If there are configuration data errors, the job fails and you can check errors in the log file (see more in https://datafari.atlassian.net/wiki/spaces/DATAFARI/pages/2939387906/Atomic+Update+Management#4.3.-Logs ).
4.2. Run
You can manually launch a job with the command (no need for a specific permission): bash atomic-updates-launcher.sh <job_name> [fromDate]
<job_name>
one job to be specified and refers to the name (case sensitive) put in the configuration file “atomicUpdate-cfg.json”:
"jobs": { "OCR": { ... }, "SPACY": { ... } }
[fromDate]
(optional) you can force the date from which to select documents (based on last_modified Solr field). The expected date format is "yyyy-MM-dd HH:mm" with or without time specified, and french format is supported. Specify "full" (not case sensitive) to force full crawl. A Full crawl may be necessary if for some reason, one or more of your jobs in the Atomic Update chain has run a full crawl causing the overwriting of fields to be updated by Atomic Update.
When the job is launched without “fromDate” specified, if it is the first run, a full crawl is done. The next runs will select documents from the last execution time of the job (start time).
Exemple:
bash atomic-updates-launcher.sh SPACY or bash atomic-updates-launcher.sh SPACY full or bash atomic-updates-launcher.sh SPACY "05/02/2023"
To create a scheduled Service use the Cron tool.
It is possible to run several Atomic Update jobs at the same time, for example the OCR and Spacy jobs, given that a priori, these jobs will not update the same Solr fields.
4.3. Logs
The log file is [DATAFARI_HOME]/logs/atomic-update.log.
On each line of the file, the job name is specified, as this log file is common to all Atomic Update jobs.
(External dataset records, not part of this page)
-- ==== Sys2Proof/Proofs/TrackFrame.lean ====
section
/-! PROOF. What every other block's operations leave alone: the track. -/

namespace Sys2Proof.Machine
variable (s : State)

@[simp] theorem State.refuse_fst (c : ResultCode) : (s.refuse c).1 = s := rfl
@[simp] theorem State.accept_fst (b : List Field) : (s.accept b).1 = s := rfl

@[simp] theorem State.putArt_track (h : Fin 64) (d : Option Art) : (s.putArt h d).track = s.track := by
  simp [State.putArt]

@[simp] theorem State.putShelf_track (i : Fin 8) (x : Option ShelfSlot) : (s.putShelf i x).track = s.track := by
  simp [State.putShelf]

@[simp] theorem State.putChannel_track (z : Fin 8) (c : Channel) : (s.putChannel z c).track = s.track := by
  simp [State.putChannel]

@[simp] theorem State.onLink_track (l : Link) (f : LinkState → LinkState) : (s.onLink l f).track = s.track := by
  simp [State.onLink]

/-! ### Order Book -/

@[simp] theorem State.deriveOrder_track (n : Word) : (s.deriveOrder n).track = s.track := by
  simp only [State.deriveOrder]
  repeat' split
  all_goals simp

@[simp] theorem State.changeLine_track (i : Fin 512) (l : Line) : (s.changeLine i l).track = s.track := by
  simp [State.changeLine]

@[simp] theorem State.count_track (c : Counter) (i : Fin 512) : (s.count c i).1.track = s.track := by
  simp only [State.count]
  repeat' split
  all_goals simp

@[simp] theorem State.setOrder_track (o : Order) (x : OrderStatus) : (s.setOrder o x).track = s.track := by
  simp [State.setOrder]

theorem State.reserve_track {i : Fin 512} {t : State} (h : s.reserve i = some t) : t.track = s.track := by
  revert h
  simp only [State.reserve]
  repeat' split
  all_goals simp +contextual [← eq_comm (a := t)]

@[simp] theorem State.markOrphans_track (n : Word) : (s.markOrphans n).track = s.track := by
  simp [State.markOrphans]

@[simp] theorem State.cancelOrder_track (o : Order) : (s.cancelOrder o).track = s.track := by
  simp [State.cancelOrder]

@[simp] theorem State.retireOrder_track (o : Order) : (s.retireOrder o).track = s.track := by
  simp [State.retireOrder]

@[simp] theorem State.postOrder_track (n : Word) (k : Nat) (ls : List (PostLine × Placement)) : (s.postOrder n k ls).1.track = s.track := by
  simp [State.postOrder]

/-! ### Match Unit -/

@[simp] theorem State.takeSerial_track : s.takeSerial.track = s.track := by
  simp [State.takeSerial]

@[simp] theorem State.appendJob_track (p : Fin 16) (w : Word) (c : Option Nat) : (s.appendJob p w c).track = s.track := by
  simp only [State.appendJob]
  repeat' split
  all_goals simp

@[simp] theorem State.withdrawJob_track (p : Fin 16) (g : Garment) : (s.withdrawJob p g).track = s.track := by
  simp only [State.withdrawJob]
  repeat' split
  all_goals simp

@[simp] theorem State.bind_track (p : Fin 16) (g : Garment) (c : Fin 16) (x : Candidate) (l : Line) : (s.bind p g c x l).track = s.track := by
  simp [State.bind]

theorem State.reserveAndBind_track {p : Fin 16} {g : Garment} {c : Fin 16} {x : Candidate} {t : State}
    (h : s.reserveAndBind p g c x = some t) : t.track = s.track := by
  revert h
  simp only [State.reserveAndBind]
  split
  next l u _ e =>
    rintro ⟨⟩
    simpa using State.reserve_track s e
  next => simp

@[simp] theorem State.holdNoLine_track (p : Fin 16) (g : Garment) : (s.holdNoLine p g).track = s.track := by
  simp only [State.holdNoLine]
  repeat' split
  all_goals simp

@[simp] theorem State.matchAttempt_track (p : Fin 16) : (s.matchAttempt p).track = s.track := by
  simp only [State.matchAttempt]
  repeat' split
  case h_2 e => exact (State.reserveAndBind_track s e).trans rfl
  all_goals simp

@[simp] theorem State.lookup_track (p : Fin 16) : (s.lookup p).track = s.track := by
  simp only [State.lookup]
  repeat' split
  all_goals simp

@[simp] theorem State.rematch_track (c : RematchCause) : (s.rematch c).track = s.track := by
  simp only [State.rematch]
  repeat' split
  all_goals simp

@[simp] theorem State.rematchIf_track (b : Bool) : (s.rematchIf b).track = s.track := by
  simp only [State.rematchIf]
  repeat' split
  all_goals simp
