-- ==== Sys2Proof/Proofs/TrackSteps.lean ====
section
/-! PROOF. The handlers of the Track Manager keep the track consistent, and so does every step. -/

namespace Sys2Proof.Machine

/-- The state's track is consistent. -/
def State.trackStands (s : State) : Prop := TrackFacts s.track.tables

/-- The track is consistent wherever it is the same. -/
theorem State.trackStands_of_track {s t : State} (e : t.track = s.track) (h : s.trackStands) : t.trackStands := by
  rwa [State.trackStands, e]

theorem State.moveStart_stands (g : Segment) (s : State) (h : s.trackStands) : (State.moveStart g s).trackStands := by
  cases g with
  | exit n =>
    simp only [State.moveStart, State.exitReady]
    split
    · exact h
    next e =>
      split at e
      · cases e
      · split at e
        next c =>
          obtain ⟨line, idle, stands, -, room, -⟩ := c
          cases e
          have room' : (s.lane n).length + (s.seg (.exit n)).load + (s.seg (.entry n)).load < laneCapacity n := 
            of_decide_eq_true room
          simpa [State.trackStands, Track.tables, State.carry] using h.exitStarts s.clock.time line idle stands room'
        · cases e
  | entry n =>
    simp only [State.moveStart, State.entryReady]
    split
    · exact h
    next e =>
      split at e
      · cases e
      next q rest lane =>
        split at e
        next c =>
          obtain ⟨line, idle, free, -, -⟩ := c
          cases e
          have k := h.entryStarts s.clock.time line idle lane free
          rw [State.lane] at lane
          simpa [State.trackStands, Track.tables, State.carry, State.lane, lane, State.station] using k
        · cases e

theorem State.endMove_stands (s : State) (g : Segment) (p : Fin 16)
    (on : s.place p = .moving g ∨ s.place p = .uncertain g) (h : s.trackStands) : (s.endMove g p).trackStands := by
  cases g with
  | exit n => simpa [State.trackStands, Track.tables, State.endMove] using h.exitEnds on
  | entry n => simpa [State.trackStands, Track.tables, State.endMove] using h.entryEnds on

/-- R5: the platen of a MOVING segment is MOVING there. -/
theorem State.place_of_moving {s : State} (h : s.trackStands) {g : Segment} {p : Fin 16} {w : Word}
    (e : s.seg g = .moving p w) : s.place p = .moving g :=
  (((trackInv_iff _).2 h).moving p g).2 ⟨w, e⟩

theorem State.arrive_stands (g : Segment) (s : State) (h : s.trackStands) : (State.arrive g s).trackStands := by
  unfold State.arrive
  split
  next => exact h
  next p w e => exact s.endMove_stands g p (.inl (State.place_of_moving h e)) h
  next p c late e =>
    cases g with
    | exit n => simpa [State.trackStands, Track.tables] using h.exitLate e
    | entry n => simpa [State.trackStands, Track.tables] using h.entryLate e

theorem State.jamSeg_stands (s : State) (h : s.trackStands) {g : Segment} {p : Fin 16} {w : Word} (c : JamCause)
    (e : s.seg g = .moving p w) : (s.jamSeg g p c).trackStands := by
  cases g with
  | exit n => simpa [State.trackStands, Track.tables, State.jamSeg] using h.exitJams c e
  | entry n => simpa [State.trackStands, Track.tables, State.jamSeg] using h.entryJams c e

theorem State.jamMoving_stands (c : JamCause) (s : State) (g : Segment) (h : s.trackStands) :
    (State.jamMoving c s g).trackStands := by
  unfold State.jamMoving
  split
  next p w e => exact s.jamSeg_stands h c e
  next => exact h

theorem State.jamAll_stands (c : JamCause) (l : List Segment) (s : State) (h : s.trackStands) :
    (l.foldl (State.jamMoving c) s).trackStands :=
  List.foldlRecOn l _ h fun t ht g _ => State.jamMoving_stands c t g ht

theorem TrackFacts.stop {t : Track} (h : TrackFacts t.tables) : TrackFacts t.stop.tables := by
  unfold Track.stop
  split
  · exact h.setLine .stopped (by simp)
  · exact h

theorem TrackFacts.setHeld {t : Track} (h : TrackFacts t.tables) (n : Fin 6) (b : Bool) :
    TrackFacts ({ t with stations := upd t.stations n { t.stations[n] with held := b } } : Track).tables :=
  h.setStations _ fun m => by
    rw [column_apply, upd_get]
    split
    next e => subst e; exact ⟨rfl, rfl⟩
    next => exact ⟨rfl, rfl⟩

theorem TrackFacts.clearHolds {t : Track} (h : TrackFacts t.tables) :
    TrackFacts ({ t with stations := vmap (fun x => { x with held := false }) t.stations } : Track).tables :=
  h.setStations _ fun n => by
    rw [column_apply, vmap_get]
    exact ⟨rfl, rfl⟩

theorem State.moveTimeout_stands (g : Segment) (s : State) (h : s.trackStands) : (State.moveTimeout g s).trackStands := by
  unfold State.moveTimeout
  split
  next p w e =>
    split
    · simpa only [State.trackStands, State.stopLine_track, State.raise_track] using (s.jamSeg_stands h .timeout e).stop
    · exact h
  next => exact h

theorem State.emergencyStop_stands (s : State) (h : s.trackStands) : s.emergencyStop.trackStands := by
  unfold State.emergencyStop
  split
  · exact h
  · simpa [State.trackStands, Track.tables, State.stopTrack] using (State.jamAll_stands .eStop allSegments s h).stop

theorem State.emergencyRelease_stands (s : State) (h : s.trackStands) : s.emergencyRelease.trackStands := by
  unfold State.emergencyRelease
  split <;> exact h

/-- R19: the line may stop whatever the platens' places are. -/
theorem State.endDeclare_stands (s : State) (p : Fin 16) (h : s.trackStands) : (s.endDeclare p).1.trackStands := by
  have k : (s.platenMoved p none).trackStands := State.trackStands_of_track (by simp) h
  simp only [State.endDeclare, State.accept_fst]
  split
  · exact k
  · simpa [State.trackStands, Track.tables] using TrackFacts.setLine k .stopped (by simp)

theorem State.platenDeclare_stands (platen : Nat) (x : PlaceArg) (s : State) (h : s.trackStands) :
    (State.platenDeclare platen x s).1.trackStands := by
  unfold State.platenDeclare
  split
  · exact h
  · exact h
  next p d _ _ =>
    split
    · exact h
    next seen =>
      have off : s.track.places[p] = .unseen := Decidable.not_not.1 seen
      split
      next n _ =>
        split
        · exact h
        next c =>
          refine (s.placeAt n p).endDeclare_stands p ?_
          have free : s.track.stations[n].occupant = none := Decidable.not_not.1 fun k => c (.inr k)
          simpa [State.trackStands, Track.tables] using h.putAtStation (.inl off) free (h.unreserved off n)
      next n _ =>
        split
        · exact h
        next c =>
          refine (s.joinLane n p).endDeclare_stands p ?_
          simpa [State.trackStands, Track.tables] using h.putInLane off (Nat.lt_of_not_le c)
      next =>
        refine (s.putPlace p .service).endDeclare_stands p ?_
        simpa [State.trackStands, Track.tables] using h.putInService off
It contains at least one line specifying that the job has started.
If everything is going fine, there are lines with the number of documents processed for each successful batch of documents updated.
If no error occurs during the run, the final line specify the job status as "DONE". Otherwise, the final line specifies “FAILED” status and the total number of documents processed appears at previous line.